(Data excerpts)
--*--

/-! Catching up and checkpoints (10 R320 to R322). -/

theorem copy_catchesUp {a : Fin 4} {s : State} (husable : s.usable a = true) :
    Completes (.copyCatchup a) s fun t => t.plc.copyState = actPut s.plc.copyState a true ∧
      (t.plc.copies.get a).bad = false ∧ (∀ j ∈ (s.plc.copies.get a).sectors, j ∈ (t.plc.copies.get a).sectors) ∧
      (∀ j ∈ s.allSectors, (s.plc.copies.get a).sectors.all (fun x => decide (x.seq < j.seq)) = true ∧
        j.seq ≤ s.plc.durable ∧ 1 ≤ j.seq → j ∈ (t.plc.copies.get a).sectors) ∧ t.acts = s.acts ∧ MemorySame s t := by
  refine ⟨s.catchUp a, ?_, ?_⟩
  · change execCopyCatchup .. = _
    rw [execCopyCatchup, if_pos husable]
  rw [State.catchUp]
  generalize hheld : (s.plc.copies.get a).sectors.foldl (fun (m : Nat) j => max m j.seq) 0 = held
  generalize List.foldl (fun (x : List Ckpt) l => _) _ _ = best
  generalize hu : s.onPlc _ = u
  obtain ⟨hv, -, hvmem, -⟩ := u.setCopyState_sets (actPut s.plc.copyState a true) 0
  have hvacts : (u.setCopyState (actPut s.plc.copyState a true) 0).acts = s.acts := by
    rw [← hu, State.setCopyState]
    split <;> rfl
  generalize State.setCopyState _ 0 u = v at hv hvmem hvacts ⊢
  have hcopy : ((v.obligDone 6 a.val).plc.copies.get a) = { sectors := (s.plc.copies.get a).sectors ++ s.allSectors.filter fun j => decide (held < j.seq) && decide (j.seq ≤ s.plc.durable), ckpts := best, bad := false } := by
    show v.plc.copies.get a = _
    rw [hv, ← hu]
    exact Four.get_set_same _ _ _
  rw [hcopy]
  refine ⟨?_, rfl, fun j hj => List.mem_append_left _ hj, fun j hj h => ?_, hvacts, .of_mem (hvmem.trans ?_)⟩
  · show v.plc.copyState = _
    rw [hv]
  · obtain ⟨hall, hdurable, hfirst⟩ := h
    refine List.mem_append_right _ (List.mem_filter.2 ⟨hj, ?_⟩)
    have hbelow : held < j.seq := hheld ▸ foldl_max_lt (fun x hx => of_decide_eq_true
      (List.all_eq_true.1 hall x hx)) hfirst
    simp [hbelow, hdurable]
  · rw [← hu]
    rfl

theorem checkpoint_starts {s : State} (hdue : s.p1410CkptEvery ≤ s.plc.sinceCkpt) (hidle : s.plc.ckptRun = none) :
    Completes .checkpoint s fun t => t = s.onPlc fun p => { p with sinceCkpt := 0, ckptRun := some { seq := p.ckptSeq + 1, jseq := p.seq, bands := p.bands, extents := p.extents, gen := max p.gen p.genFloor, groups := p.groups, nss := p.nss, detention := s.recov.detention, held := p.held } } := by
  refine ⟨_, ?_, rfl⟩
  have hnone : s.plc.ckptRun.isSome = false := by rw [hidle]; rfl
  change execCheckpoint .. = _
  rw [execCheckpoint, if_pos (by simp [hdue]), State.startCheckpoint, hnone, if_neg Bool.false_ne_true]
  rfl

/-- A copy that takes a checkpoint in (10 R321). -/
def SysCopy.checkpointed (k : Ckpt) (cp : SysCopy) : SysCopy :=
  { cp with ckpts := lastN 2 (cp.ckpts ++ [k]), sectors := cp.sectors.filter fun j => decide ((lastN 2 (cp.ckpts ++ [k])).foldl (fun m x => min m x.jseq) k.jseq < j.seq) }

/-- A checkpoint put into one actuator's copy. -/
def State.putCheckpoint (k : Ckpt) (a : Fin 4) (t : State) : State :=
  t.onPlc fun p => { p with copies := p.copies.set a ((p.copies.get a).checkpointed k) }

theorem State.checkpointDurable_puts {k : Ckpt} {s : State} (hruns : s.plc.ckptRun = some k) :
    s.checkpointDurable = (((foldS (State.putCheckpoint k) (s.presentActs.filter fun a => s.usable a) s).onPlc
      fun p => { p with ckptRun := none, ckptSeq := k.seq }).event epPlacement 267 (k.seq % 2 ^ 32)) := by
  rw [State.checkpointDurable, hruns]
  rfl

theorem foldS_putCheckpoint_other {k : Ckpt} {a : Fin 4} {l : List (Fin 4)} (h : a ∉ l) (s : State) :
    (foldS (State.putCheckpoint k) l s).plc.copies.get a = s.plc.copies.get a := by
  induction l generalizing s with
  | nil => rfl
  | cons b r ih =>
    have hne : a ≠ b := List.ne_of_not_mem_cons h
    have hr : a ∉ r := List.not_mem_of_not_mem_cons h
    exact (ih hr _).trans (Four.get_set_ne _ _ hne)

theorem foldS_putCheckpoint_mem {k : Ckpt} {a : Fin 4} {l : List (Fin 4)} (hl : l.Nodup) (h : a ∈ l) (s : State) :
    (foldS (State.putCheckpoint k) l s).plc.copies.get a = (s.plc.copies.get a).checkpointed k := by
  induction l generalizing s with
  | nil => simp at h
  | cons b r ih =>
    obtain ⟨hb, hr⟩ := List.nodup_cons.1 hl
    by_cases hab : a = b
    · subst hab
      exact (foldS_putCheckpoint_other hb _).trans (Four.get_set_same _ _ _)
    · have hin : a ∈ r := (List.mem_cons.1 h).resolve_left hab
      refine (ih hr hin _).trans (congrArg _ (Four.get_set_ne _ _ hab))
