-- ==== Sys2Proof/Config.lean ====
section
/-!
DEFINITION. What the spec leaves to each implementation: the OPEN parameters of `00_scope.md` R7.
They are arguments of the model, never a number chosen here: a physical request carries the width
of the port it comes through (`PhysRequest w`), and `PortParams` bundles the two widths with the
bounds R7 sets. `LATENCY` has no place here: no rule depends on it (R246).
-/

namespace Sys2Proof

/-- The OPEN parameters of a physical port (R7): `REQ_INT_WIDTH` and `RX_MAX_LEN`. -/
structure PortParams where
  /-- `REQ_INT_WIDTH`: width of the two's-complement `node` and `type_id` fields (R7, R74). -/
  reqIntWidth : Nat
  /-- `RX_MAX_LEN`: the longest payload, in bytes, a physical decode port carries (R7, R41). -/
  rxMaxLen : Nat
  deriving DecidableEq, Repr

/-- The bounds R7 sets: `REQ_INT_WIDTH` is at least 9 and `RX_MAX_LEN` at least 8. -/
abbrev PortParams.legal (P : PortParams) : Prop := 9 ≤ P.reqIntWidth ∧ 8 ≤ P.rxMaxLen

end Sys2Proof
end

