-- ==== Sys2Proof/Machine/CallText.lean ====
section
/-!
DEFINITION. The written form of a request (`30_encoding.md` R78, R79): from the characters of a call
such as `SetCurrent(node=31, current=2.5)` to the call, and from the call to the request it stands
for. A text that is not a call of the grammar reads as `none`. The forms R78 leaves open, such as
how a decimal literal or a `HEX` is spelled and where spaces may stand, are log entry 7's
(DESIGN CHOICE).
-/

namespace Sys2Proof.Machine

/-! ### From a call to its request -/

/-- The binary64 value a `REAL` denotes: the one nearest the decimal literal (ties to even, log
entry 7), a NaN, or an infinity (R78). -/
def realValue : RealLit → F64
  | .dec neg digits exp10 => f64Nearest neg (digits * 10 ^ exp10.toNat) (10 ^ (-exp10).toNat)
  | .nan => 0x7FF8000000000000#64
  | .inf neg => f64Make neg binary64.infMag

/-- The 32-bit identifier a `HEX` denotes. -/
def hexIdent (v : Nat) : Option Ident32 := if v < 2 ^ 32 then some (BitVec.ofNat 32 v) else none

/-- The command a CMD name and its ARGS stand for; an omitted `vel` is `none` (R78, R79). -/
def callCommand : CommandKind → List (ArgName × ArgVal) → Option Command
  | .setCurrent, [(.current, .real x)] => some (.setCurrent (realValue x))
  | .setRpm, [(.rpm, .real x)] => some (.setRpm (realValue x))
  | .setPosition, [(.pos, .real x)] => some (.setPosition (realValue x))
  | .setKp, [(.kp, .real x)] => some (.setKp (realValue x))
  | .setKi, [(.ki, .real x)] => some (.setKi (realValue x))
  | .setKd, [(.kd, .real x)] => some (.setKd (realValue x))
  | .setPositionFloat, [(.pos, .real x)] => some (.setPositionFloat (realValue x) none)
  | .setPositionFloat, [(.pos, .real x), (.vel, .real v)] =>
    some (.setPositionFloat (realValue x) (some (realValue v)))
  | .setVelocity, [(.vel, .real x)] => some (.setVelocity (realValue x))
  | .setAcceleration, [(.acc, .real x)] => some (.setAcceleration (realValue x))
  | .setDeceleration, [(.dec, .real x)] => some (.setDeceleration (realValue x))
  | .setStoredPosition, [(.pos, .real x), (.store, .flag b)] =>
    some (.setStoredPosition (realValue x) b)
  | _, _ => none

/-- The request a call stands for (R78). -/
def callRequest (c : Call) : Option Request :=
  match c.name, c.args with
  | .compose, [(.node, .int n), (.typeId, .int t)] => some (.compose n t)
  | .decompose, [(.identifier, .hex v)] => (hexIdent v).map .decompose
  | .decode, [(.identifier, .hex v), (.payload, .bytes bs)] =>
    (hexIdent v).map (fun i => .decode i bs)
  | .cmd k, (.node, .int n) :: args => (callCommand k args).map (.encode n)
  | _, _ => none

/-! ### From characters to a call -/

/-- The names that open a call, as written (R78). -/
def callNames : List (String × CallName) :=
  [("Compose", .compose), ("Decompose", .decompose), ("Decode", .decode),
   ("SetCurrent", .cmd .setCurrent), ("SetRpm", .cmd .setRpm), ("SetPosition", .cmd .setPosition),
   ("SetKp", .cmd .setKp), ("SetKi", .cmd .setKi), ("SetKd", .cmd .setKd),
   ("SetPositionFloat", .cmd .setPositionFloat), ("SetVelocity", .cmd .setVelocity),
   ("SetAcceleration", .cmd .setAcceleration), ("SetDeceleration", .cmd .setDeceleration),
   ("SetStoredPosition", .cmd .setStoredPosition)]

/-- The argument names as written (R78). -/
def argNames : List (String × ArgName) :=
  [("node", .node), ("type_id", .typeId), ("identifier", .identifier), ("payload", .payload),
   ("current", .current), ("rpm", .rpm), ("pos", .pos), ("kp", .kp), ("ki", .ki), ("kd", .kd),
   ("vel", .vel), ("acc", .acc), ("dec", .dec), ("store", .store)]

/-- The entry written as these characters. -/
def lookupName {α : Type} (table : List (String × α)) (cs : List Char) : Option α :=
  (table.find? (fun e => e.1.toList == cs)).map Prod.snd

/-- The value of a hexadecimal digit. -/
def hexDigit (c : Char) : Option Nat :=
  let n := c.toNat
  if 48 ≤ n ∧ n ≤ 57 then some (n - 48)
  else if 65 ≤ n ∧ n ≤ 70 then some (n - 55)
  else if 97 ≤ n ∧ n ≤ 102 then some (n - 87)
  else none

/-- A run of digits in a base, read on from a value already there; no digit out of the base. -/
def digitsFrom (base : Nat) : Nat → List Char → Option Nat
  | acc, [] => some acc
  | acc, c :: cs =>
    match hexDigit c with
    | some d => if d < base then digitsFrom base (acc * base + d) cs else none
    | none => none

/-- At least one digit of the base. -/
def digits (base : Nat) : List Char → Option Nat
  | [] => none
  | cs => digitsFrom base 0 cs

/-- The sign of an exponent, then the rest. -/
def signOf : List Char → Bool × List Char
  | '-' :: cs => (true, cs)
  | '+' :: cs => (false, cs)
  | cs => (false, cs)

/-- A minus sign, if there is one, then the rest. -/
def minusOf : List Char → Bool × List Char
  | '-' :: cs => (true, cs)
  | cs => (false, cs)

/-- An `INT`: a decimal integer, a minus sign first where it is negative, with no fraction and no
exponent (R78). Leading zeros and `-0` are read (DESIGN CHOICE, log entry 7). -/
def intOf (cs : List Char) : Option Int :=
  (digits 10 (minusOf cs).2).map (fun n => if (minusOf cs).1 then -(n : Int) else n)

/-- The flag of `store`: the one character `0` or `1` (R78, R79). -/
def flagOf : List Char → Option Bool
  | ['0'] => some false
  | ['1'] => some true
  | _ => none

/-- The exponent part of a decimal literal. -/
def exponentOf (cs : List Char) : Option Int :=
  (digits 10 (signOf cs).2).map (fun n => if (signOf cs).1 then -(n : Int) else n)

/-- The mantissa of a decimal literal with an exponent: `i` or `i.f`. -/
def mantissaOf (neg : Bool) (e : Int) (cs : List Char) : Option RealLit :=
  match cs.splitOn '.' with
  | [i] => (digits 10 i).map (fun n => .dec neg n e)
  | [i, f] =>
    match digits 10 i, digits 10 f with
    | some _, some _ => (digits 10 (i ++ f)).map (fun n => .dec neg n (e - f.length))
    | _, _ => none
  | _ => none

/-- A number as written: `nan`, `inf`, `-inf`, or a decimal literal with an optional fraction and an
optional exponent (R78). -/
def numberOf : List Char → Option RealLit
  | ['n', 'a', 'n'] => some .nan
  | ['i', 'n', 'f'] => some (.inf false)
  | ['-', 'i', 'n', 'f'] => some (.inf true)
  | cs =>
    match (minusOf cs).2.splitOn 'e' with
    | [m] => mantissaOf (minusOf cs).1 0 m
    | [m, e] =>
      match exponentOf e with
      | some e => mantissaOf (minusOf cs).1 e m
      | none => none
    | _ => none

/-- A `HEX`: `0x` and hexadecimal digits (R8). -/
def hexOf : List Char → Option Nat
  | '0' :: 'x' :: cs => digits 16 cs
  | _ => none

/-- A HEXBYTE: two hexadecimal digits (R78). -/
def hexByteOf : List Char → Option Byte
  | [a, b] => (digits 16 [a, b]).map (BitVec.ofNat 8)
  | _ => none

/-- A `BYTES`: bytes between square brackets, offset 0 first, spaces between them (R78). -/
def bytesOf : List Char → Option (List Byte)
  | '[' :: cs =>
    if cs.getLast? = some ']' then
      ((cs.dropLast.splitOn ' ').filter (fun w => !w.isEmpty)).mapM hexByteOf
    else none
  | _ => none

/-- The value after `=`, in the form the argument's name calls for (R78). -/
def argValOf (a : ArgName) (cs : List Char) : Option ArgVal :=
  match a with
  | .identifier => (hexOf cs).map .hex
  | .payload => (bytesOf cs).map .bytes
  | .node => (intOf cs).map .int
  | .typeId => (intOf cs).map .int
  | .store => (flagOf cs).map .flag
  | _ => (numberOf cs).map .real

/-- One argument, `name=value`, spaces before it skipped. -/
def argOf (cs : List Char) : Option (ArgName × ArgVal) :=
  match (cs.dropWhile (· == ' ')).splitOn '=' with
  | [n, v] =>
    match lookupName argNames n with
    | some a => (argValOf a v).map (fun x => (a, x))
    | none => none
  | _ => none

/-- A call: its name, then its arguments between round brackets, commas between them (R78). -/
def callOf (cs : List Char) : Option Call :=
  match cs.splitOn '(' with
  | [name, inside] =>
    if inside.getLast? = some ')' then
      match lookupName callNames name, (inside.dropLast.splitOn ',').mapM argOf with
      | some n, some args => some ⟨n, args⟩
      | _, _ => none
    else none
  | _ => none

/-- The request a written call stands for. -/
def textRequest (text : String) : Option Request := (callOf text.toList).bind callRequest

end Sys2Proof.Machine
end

--*--

Take exactly the lines from the one containing "v.plc.copyState = _" through the one containing "(hdue : s.p1410CkptEvery" in the data above, and output them with nothing added.

  · show v.plc.copyState = _
    rw [hv]
  · obtain ⟨hall, hdurable, hfirst⟩ := h
    refine List.mem_append_right _ (List.mem_filter.2 ⟨hj, ?_⟩)
    have hbelow : held < j.seq := hheld ▸ foldl_max_lt (fun x hx => of_decide_eq_true
      (List.all_eq_true.1 hall x hx)) hfirst
    simp [hbelow, hdurable]
  · rw [← hu]
    rfl

theorem checkpoint_starts {s : State} (hdue : s.p1410CkptEvery ≤ s.plc.sinceCkpt) (hidle : s.plc.ckptRun = none) :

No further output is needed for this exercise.